А Дима Садовников, вернувшись в Ленинград после того, как подарил Шуту и Лидке свою последнюю работу, сам пошел в милицию и сам все рассказал. Он не знал, что его ищут; что отпечатки его пальцев обнаружены на пиджаке главного инженера; что создан по показаниям на крики подскочивших к окнам людей довольно приличный его фоторобот; что его обязательно нашли бы дней через восемь – он просто пошел, потому что иначе не мог. Потому что даже не собирался скрываться. Потому что даже не собирался жить.
Но прежде всего он прямо с вокзала позвонил.
Не отвечали очень долго. Был конец августа; моросил зябкий серый дождик, и капли стекали по стеклу кабины, сквозь которое, в створе выхода на Лиговку, Диме был виден хвост громадной мокрой очереди на стоянке такси. Потом раздался щелчок. Заспанный, но бравый голос сказал:
– Шорлемер на проводе.
– Олег, это Дима.
Пауза.
– Ты что, офонарел? В такую рань? Распустил я тебя… Придется подзаняться твоим поведением, когда досуг будет…
– Извини. Я только что с поезда, стою на вокзале и звоню тебе. У меня срочное дело.
– Н-ну…
– Я уезжаю скоро, надолго. Черт его знает…
– Фьюить! На Запад, что ли, собрался?
– Скорее на Восток. Можно оставить у тебя работы? Все-таки не пропадут. У тебя же бывают люди. Может, посмотрят. Может, понравится кому.
– Боже мой, – Олег протяжно зевнул, а потом сказал с издевательской аффектацией: – Как честный человек я должен привести в порядок свои дела, – и сам же усмехнулся. – Собрался дуэлировать, что ли?
– Да, знаешь… такой тут Фанфан-Тюльпан получился… Так можно?
– Дымок, у меня своих-то девать некуда!
– Четыре работы. Самая большая – полтора на метр.
Олег опять зевнул.
– Прости, старик, – сказал он. – Очень напряженная была ночь. Ладно, вези. И цени мою доброту.
– Спасибо.
Самой большой работой была «Ложь». Впопыхах и в треволнениях Дима забыл объяснить Олегу ее природу – да тот и не слишком-то был расположен к разговорам, сразу стал торопить: «Ставь… извини, посидеть не приглашаю… сегодня очень занят…» Среди старых полотен Олега она стояла в глухом углу мастерской несколько лет, но однажды, после того как Олег в очередной раз показывал кому-то свои полотна, «Ложь» оказалась на поверхности.
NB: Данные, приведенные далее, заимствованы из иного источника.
-- ==== Sys2Proof/Config.lean ====
section
/-!
DEFINITION. What one module fixes at manufacture, the values the spec leaves open, and the published primitives the spec
names without defining. Every constant here is opaque: no proof can see a value, so a claim holds for every value.
-/

namespace Sys2Proof.Config

/-- A value the spec leaves open, for the count of such values drawn so far (the state's own counter). Safe: free. -/
opaque freeValue : Nat → Nat

/-- The module serial: 16 ASCII characters as a number, byte b in bits [8b+7:8b] (R442). -/
opaque serial : Nat

/-- Controller die revision, from fuses (R442). -/
opaque dieRev : Nat

/-- Word j of the fused image key hash (R442). -/
opaque keyHash : Nat → Nat

/-- The first of the 16 consecutive MAC addresses (R34). -/
opaque macBase : Nat

/-- Bytes of window 2 and its content (R430). -/
opaque certLen : Nat
opaque certByte : Nat → Nat

/-- Internal version of a microcode payload; the payload's inner structure is not published (R374). -/
opaque ucodeVersion : Nat → Nat
opaque ucodeValid : Nat → Bool

/-- Output n of the deterministic random generator, 384 bits (R423): its values are open. -/
opaque drbg : Nat → Nat

/-- AES-256-XTS of one 4 096-byte data unit: key, data-unit number, text (R103, IEEE Std 1619). -/
opaque xtsEncrypt : Nat → Nat → Blk → Blk
opaque xtsDecrypt : Nat → Nat → Blk → Blk

/-- AES key wrap and unwrap (RFC 3394): key-encryption key, text. -/
opaque keyWrap : Nat → Nat → Nat
opaque keyUnwrap : Nat → Nat → Option Nat

/-- SHA-384 of a byte string (R373). -/
opaque sha384 : List Nat → Nat

/-- ECDSA P-384 verification: public key (x then y), digest, r, s (R87, R373). -/
opaque ecdsaP384Verify : Nat → Nat → Nat → Nat → Bool

/-- ECDSA P-256 signature with the identity key over a message (R85, R430): r and s. -/
opaque identitySign : List Nat → Nat × Nat

/-- The verdict and the message of DH-HMAC-CHAP, as the NVMe Base Specification defines it (R47): the host secret, the
controller secret, the message received. -/
opaque chapAccepts : Nat → Nat → Nat → Option Bool
opaque chapReply : Nat → Nat → Nat → Nat

/-- The C2HTermReq error status that the NVMe/TCP Transport Specification names for a case (R43). -/
opaque fesOf : Nat → Nat

/-- Fields of Identify, Report Zones and log structures that a published standard or the fuses fill (R56): structure,
offset. -/
opaque standardByte : Nat → Nat → Nat

/-- The status code of Authentication Required in the NVMe Base Specification (R47). -/
opaque authRequiredStatus : Nat

end Sys2Proof.Config
end

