-- ==== Sys2Proof/Machine/RegTable.lean ====
section
/-!
DEFINITION. Every field of every register table of the spec: base address, strides and counts of its repetitions, low
bit, width, access code, reset value and reset kinds, and the range of R440 where the description states one. One list
per block follows. The map of the namespaces at 0x50_0040 covers namespaces 0 to 47 and 56 to 63: notes/assumptions/6.md.
-/

namespace Sys2Proof.Machine.Reg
Как раз накануне Олег установил в мастерской цветомузыкальную аппаратуру – мастерская была местом многоцелевого назначения – и, когда гость ушел, ничего не купив, принялся опробовать новую игрушку.
В какой-то момент, отозвавшись на рокот бас-гитары, полыхнули красные лампы, и Олег заметил в дальнем углу короткое, странное движение. Чуть испуганно он уставился туда и через несколько секунд увидел, как на зов красного света из ничем не примечательной пейзажной картины рвется совсем другая.
Он подбежал. Он почти сразу понял, в чем дело. Он только не мог понять, как это сделано. В том, что вариохромный прием никем и нигде не применялся столь резко и столь осмысленно, он, человек весьма эрудированный, не сомневался. Новый. Качественно новый прием! Это же шанс!